I hadn’t seen Bob in years, not since he decided to run for the office of Lieutenant Governor of Massachusetts, the first person with HIV to do so. It was great to see him, and I had kept up with him periodically through his sister, Susanna, who also has a son with hemophilia. Bob wanted more than to just visit; he wanted to give back the gift of life: his remaining inventory of factor.

His gift of 120,000 IU of factor will indeed give life to many in developing countries. We have a long list at Project SHARE, and this meant tooth extractions, surgeries and emergency stores could be provided.

The Massie’s home is lovely, one of those solid, stately colonial homes that is so firmly built it could withstand a hurricane. Somerville is a densely populated city, with little space. Houses sit in a row, closely together. The Massie’s house has an ample back yard, with garden and trees. Inside, framed photos are everywhere: his family, including his lovely wife Anne, and his three children, John, Sam and Katie. A photo of young Bob in a wheelchair with Muhammad Ali caught my eye. I remember the wheelchair shot (sans Ali) in the book Journey. Other photos included Bob with Hilary Clinton, Bill Clinton, and Al Gore.
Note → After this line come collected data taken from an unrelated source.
-- ==== Sys2Proof/Machine/LayCore.lean ====
section
/-! DEFINITION. How an instruction issues: fetch check, translation, stall, slot end, writes, control flow, annulment
(07_lay_machine.md; 08_instruction_set.md, R429; 09_faults_and_cleat.md, R430 to R443). -/

namespace Sys2Proof.Machine

/-! ### Instruction words -/

/-- The first word of an instruction (Tables 8.1, 8.2), as ILLEGAL_OP logs it. -/
def firstWord (opc : Nat) : Form → Word
  | .short aux x y => BitVec.ofNat 32 (opc % 32 * 2 ^ 26 + aux.toNat * 2 ^ 24 + x.toNat * 2 ^ 12 + y.toNat)
  | .long fp lane xs rnd sat trk c1 fm _ _ =>
    BitVec.ofNat 32 (2 ^ 31 + opc % 64 * 2 ^ 25 + fp.toNat * 2 ^ 23 + lane.toNat * 2 ^ 21 + b2n xs * 2 ^ 20
      + rnd.toNat * 2 ^ 18 + sat.toNat * 2 ^ 16 + b2n trk * 2 ^ 15 + c1.toNat * 8 + fm.toNat)
  | .reserved w => w

def isLong : Form → Bool
  | .short _ _ _ => false
  | .long _ _ _ _ _ _ _ _ _ _ => true
  | .reserved _ => true

/-- Words of the instruction (R381). -/
def formLen (f : Form) : Nat := if isLong f then 2 else 1

/-- Lanes of a lane-form code, counted from 0 (Table 8.8). -/
def lanesOf (code : Nat) : Nat := if code = 0 then 1 else if code = 1 then 2 else 4

/-- The modifiers in force (R404, Table 8.8): a long form's own, or MODE's. -/
def modsOf (c : Ctx) (f : Form) : Mods :=
  let m := c.mode.toNat
  let ml := lanesOf (m / 8)
  let mr := nbit m 2
  let ms := nbit m 1
  let mi := nbit m 0
  match f with
  | .short _ _ _ | .reserved _ => ⟨ml, false, mr, ms, false, mi⟩
  | .long _ lane xs rnd sat trk _ _ _ _ =>
    ⟨if lane = 0 then ml else lanesOf (lane.toNat - 1), xs, if rnd = 0 then mr else rnd == 2,
     if sat = 0 then ms else sat == 1, trk, mi⟩

/-- Reserved fields and opcodes that make any long form illegal (R402, R409). -/
def formOk : Form → Bool
  | .short _ _ _ => true
  | .long fp _ _ rnd sat _ _ _ _ _ => fp != 3 && rnd != 3 && sat != 3
  | .reserved _ => false

/-- Destination, first and second source of a long form (R386). -/
def longRoles : Form → Opnd × Opnd × Opnd
  | .short _ x y => (compact x, compact x, compact y)
  | .reserved _ => (.bad, .bad, .bad)
  | .long fp _ _ _ _ _ c1 fm fpl c2 =>
    let full := fullOpnd fm fpl
    if fp = 0 then (full, compact c1, compact c2)
    else if fp = 1 then (compact c1, full, compact c2)
    else (compact c1, compact c2, full)

/-! ### Control flow -/

/-- What an instruction does to control flow beside going on. -/
structure Ctl where
  branch : Option Branch := none
  hitch  : Option Hitch := none
  mode   : Option ModeSet := none
  /-- The program address set instead (END in a step run, R209). -/
  pcTo   : Option PAddr := none
  deriving DecidableEq, Repr

/-- Whether the instruction at a, len words long, occupies address x. -/
def occupies (a : PAddr) (len : Nat) (x : PAddr) : Bool := x == a || (len == 2 && x == a + 1)

/-- The next instruction in sequence and the Hitch levels, innermost first, after the instruction at a (R371, R372, R382):
each level whose body it ends loops back or ends, and a level inside that is active elsewhere stays (R377). When such a
level stays, it keeps its place among those that are left (DESIGN CHOICE, log 91). -/
def seqNext : List Hitch → PAddr → Nat → PAddr × List Hitch
  | [], a, len => (a + BitVec.ofNat 13 len, [])
  | h :: hs, a, len =>
    if occupies a len h.last then
      if h.left > 1 then (h.first, { h with left := h.left - 1 } :: hs) else seqNext hs a len
    else
      let (n, out) := seqNext hs a len
      (n, h :: out)

/-- The instruction is the last of an active body (R440). -/
def endsBody (c : Ctx) (len : Nat) : Bool := c.hitch.any (fun h => occupies c.pc len h.last)

/-- A taken B<cc> that is the last instruction of bodies, or whose delay slot is, ends them all (R375). -/
def dropEnding (hs : List Hitch) (a : PAddr) (len : Nat) : List Hitch := hs.filter (fun h => !occupies a len h.last)

/-- A taken B<cc> whose target lies outside a body ends that level and every level inside it (R376). -/
def dropLeft (hs : List Hitch) (t : PAddr) : List Hitch :=
  (hs.reverse.takeWhile (fun h => decide (h.first.toNat ≤ t.toNat) && decide (t.toNat ≤ h.last.toNat))).reverse

/-- The MODE that the masked fields give (R408). -/
def applyMode (mode : BitVec 5) (ms : ModeSet) : BitVec 5 :=
  let pick := fun (on : Bool) (v old : Nat) => if on then v else old
  let v := ms.vals.toNat
  let o := mode.toNat
  BitVec.ofNat 5 (pick (ms.mask.getLsbD 3) (v / 8) (o / 8) * 8
    + pick (ms.mask.getLsbD 2) (v / 4 % 2) (o / 4 % 2) * 4
    + pick (ms.mask.getLsbD 1) (v / 2 % 2) (o / 2 % 2) * 2
    + pick (ms.mask.getLsbD 0) (v % 2) (o % 2))

/-- MODE after the instruction: a MODE before it takes effect now, this one waits for its shadow (R360, R361). -/
def advanceMode (c : Ctx) (ctl : Ctl) : Ctx :=
  let c := match c.shadow with
    | some ms => { c with mode := applyMode c.mode ms }
    | none => c
  { c with shadow := ctl.mode }

/-- Control flow in sequence, with the Hitch levels that end or loop back here. -/
def advanceSeq (c : Ctx) (len : Nat) : Ctx :=
  let (n, hs) := seqNext c.hitch c.pc len
  { c with pc := n, hitch := hs }

/-- Control flow after a delay slot of a taken branch (R363, R366, R375 to R377). -/
def advanceTaken (c : Ctx) (len : Nat) (b : Branch) : Ctx :=
  let (ret, hs) := seqNext c.hitch c.pc len
  { c with
    pc := b.target, branch := none,
    hitch := if b.isB then dropLeft (dropEnding c.hitch c.pc len) b.target else hs,
    coil := if b.isCall then ret :: c.coil.drop 1 else c.coil }

/-- Control flow after an instruction of len words at c.pc (R363 to R377), but for a program address set instead. -/
def advanceFlow (c : Ctx) (len : Nat) (ctl : Ctl) : Ctx :=
  match c.branch with
  | some b => if b.taken then advanceTaken c len b else { advanceSeq c len with branch := none }
  | none =>
    match ctl.branch, ctl.hitch with
    | some b, _ =>
      if b.isB && b.taken then { c with pc := c.pc + 1, branch := some b, hitch := dropEnding c.hitch c.pc len }
      else { advanceSeq c len with branch := some b }
    | none, some h => { c with pc := c.pc + BitVec.ofNat 13 len, hitch := h :: c.hitch }
    | none, none => advanceSeq c len

/-- Control flow and MODE after an instruction of len words at c.pc. -/
def advance (c : Ctx) (len : Nat) (ctl : Ctl) : Ctx :=
  let c := advanceFlow (advanceMode c ctl) len ctl
  match ctl.pcTo with
  | some a => { c with pc := a }
  | none => c

/-! ### Issue -/

/-- What an instruction is after its operands are resolved: the state after its reads, slot end and writes, and its
control flow. -/
abbrev Effect := State → State × Ctl

/-- An instruction ready to issue. -/
structure Issue where
  word : Word
  len  : Nat
  /-- Legality, translation and checks, in the order of R437; then the effect in the issue slot. -/
  plan : Run Effect

/-- A ROM micro-routine waits and takes over now: your Slack program stands between two instructions, outside a delay
slot and a MODE shadow, and every multiply it issued has completed (R328). -/
def romTakes (s : State) : Bool := s.twb.slack.isSome && slackBetween s

/-- Your Slack program may issue: it was started, EN is 1, it has not yielded, no ROM micro-routine takes its place, and
the mode runs it (R27, R326 to R328, R425). -/
def slackIssues (s : State) : Bool :=
  s.lay.slackOn && getB s Reg.laySlackEntry 31 && !s.lay.yielded && !romTakes s && slackMode s.power.mode

/-- The context that issues in the current slot: the Lay before the fence while it runs, else your Slack program. Nothing
issues after the frame's last slot (R21, R27, R65), nor while a ROM Lay runs. -/
def issuer (s : State) : Option Bool :=
  if s.power.factory || tickDue s || decide (s.clock.slot ≥ s.clock.frameLen) || romRuns s then none
  else if s.lay.inLay then (if s.clock.slot < fence s then some true else none)
  else if slackIssues s then some false
  else none

/-- A step run counts one instruction (R206, R208, R210): at 0 it ends, DONE is set and the Lay stops. A STEP that the
instruction wrote itself governs (R213). -/
def stepCount (s : State) : State :=
  if s.lay.stepping then
    let left := if s.lay.stepWrote then getF s Reg.layCtrl 11 0 else getF s Reg.layCtrl 11 0 - 1
    let s := { setF s Reg.layCtrl 11 0 left with lay := { s.lay with stepWrote := false } }
    if left = 0 then
      setB { s with lay := { s.lay with stepping := false, inLay := false } } Reg.layCtrl 12 true
    else s
  else s

/-- The largest Lay Coil depth of the frame is kept (Table 7.9). -/
def noteCoil (s : State) : State :=
  { s with lay := { s.lay with coilMax := max s.lay.coilMax s.lay.lay.coil.length } }

/-- An instruction has issued: control flow moves on. -/
def finish (s : State) (lay : Bool) (len : Nat) (ctl : Ctl) : State :=
  let s := setCtx s lay (advance (ctxOf s lay) len ctl)
  let s := { s with lay := { s.lay with corrNow := false } }
  if lay then stepCount (noteCoil s) else slackReadsEnd s

/-- The log entry of an annulled instruction (R436 to R441). -/
def annulItem (s : State) (lay : Bool) (len : Nat) (code : FaultCode) (detail : Word) : LogItem :=
  let c := ctxOf s lay
  { code := code, ctx := if lay then .lay else .slack, ds := c.branch.isSome, mp := c.shadow.isSome,
    le := endsBody c len, slot := s.clock.slot,
    pc := match c.branch with
      | some b => b.addr
      | none => c.pc,
    frame := frameNo s, detail := detail }

/-- An instruction is annulled in its issue slot (R431, R432, R444): stalls stay spent, nothing else is done, its
fault is queued before those of the same core clock that no instruction found (R456), a Lay instruction taints the frame, and control flow goes on. -/
def annul (s : State) (lay : Bool) (len : Nat) (code : FaultCode) (detail : Word) (va : Option Nat) : State :=
  let it := annulItem s lay len code detail
  let s := match va with
    | some a => noteMapFault s lay code a
    | none => s
  let place := (logStep s).cleat.queue.length
  let s := logInsert (passSlots s 1) place it
  let s := if lay then { s with lay := { s.lay with tainted := true } } else s
  finish s lay len {}

/-- The fetch of the instruction's words is checked (Table 6.2). -/
def fetchCheck (lay : Bool) (len : Nat) : Run Unit := do
  let s ← readSt
  let c := ctxOf s lay
  checkEcc (progRam s) c.pc.toNat
  if len = 2 then checkEcc (progRam s) (c.pc + 1).toNat

/-- The instruction's stalls have used up the slots of its context: the Lay stops at the fence (R43, R44, R208); your
Slack program is pre-empted at the frame tick and issues the instruction afresh (R22, R28). -/
def outOfSlots (s : State) (lay abandoned : Bool) : State :=
  let s := { s with lay := { s.lay with corrNow := false } }
  if lay then layStopAtFence s abandoned else s

/-- The instruction at the pc issues (R429): what the frame tick brought is carried out first (R22), the fetch is checked,
operands are resolved with their stalls, sources are read in the slot after the last stall, results are written at its
end, and control flow goes on. -/
def issue (s0 : State) (mk : Bool → Ctx → Issue) : State :=
  let s := tickEdge s0
  match issuer s with
  | none => s
  | some lay =>
    let i := mk lay (ctxOf s lay)
    let long1FFF : Bool := i.len == 2 && (ctxOf s lay).pc == 0x1FFF
    let acc : Run Effect := do
      fetchCheck lay (if long1FFF then 1 else i.len)
      if long1FFF then stopWith .illegalOp i.word.toNat
      i.plan
    match acc.run.run { st := s, stall := 0 } with
    | (.ok eff, w) =>
      let s := passSlots w.st w.stall
      if s.clock.slot ≥ slotLimit s lay then outOfSlots s lay false
      else
        let (s, ctl) := eff s
        finish s lay i.len ctl
    | (.error (.fault code detail va), w) =>
      let s := passSlots w.st w.stall
      if s.clock.slot ≥ slotLimit s lay then outOfSlots s lay false
      else annul s lay i.len code detail va
    | (.error .abandon, w) => outOfSlots (passSlots w.st w.stall) lay true

/-- An instruction that is illegal whatever its operands hold. -/
def illegal (opc : Nat) (f : Form) : Run Effect := stopWith .illegalOp (firstWord opc f).toNat

/-- A legality check of R402, R364 or R424. -/
def require (opc : Nat) (f : Form) (ok : Bool) : Run Unit := do
  if !ok then stopWith .illegalOp (firstWord opc f).toNat

end Sys2Proof.Machine
end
I got to meet John, who is a college student, a polite and friendly young man. It sounds like the Massies are all doing well; mother Suzanne, who is an expert on all things Russian and served even as advisor to president Ronald Regan, still at the age of 79 dashes off to Russia and continues her work there. Amazing, but when you read Journey, you are reminded again of her strength.

From the many people around the world this holy week of Christmas who will receive a most wonderful gift of factor, a gift of life, thank you, Bob Massie. We all wish you continued good health and happiness!

Great Book I Just Read
What Strength Remains by Tracy Kidder

I’ve been a fan of Kidder’s since reading (three times) Mountains Beyond Mountains. In this wonderful book,
Kidder tells the remarkable story of Deo, a third-year medical student, and a refugee from Burundi, who arrives in New York in 1994 penniless and suffering from post-traumatic stress disorder. He escaped one horror to face new struggles: no knowledge of English sleeping in abandoned tenements in Harlem, working for $15 a day. Occasionally Deo, who survived horrors in Burundi, is disturbed by flashes of memory of his past. Kidder accompanies Deo for 6 months, documenting his progress, recording hsi story and eventually returns to Burundi with him. When recording his story about the genocide in war torn Burundi and Rwanda, Deo panics. Deo describes what his people call “gusimbura,” the ability–the unwillingness– not to recall bad things, and begs Kidder not to “gusimbura” him. He wants to forget.

Kidder is one of our greatest skilled, journalist writers; the story moves effortlessly, and deeply: Deo is first befriended by a nun, then an older couple, a sociologist and his wife, an artist, who pay for him to enroll at Columbia University’s School of General Studies. He eventually gets to medical school; you will be inspired at his determination and intelligence. All seems well. But all is not well. His return to Burundi is heartbreaking and healing; in the end, a glorious thing happens. Please read this book: it will make a wonderful holiday gift for someone you know–or yourself! Be inspired by the amazing life of Deogratis, whose name means in Latin, “Thanks to God.” Four stars.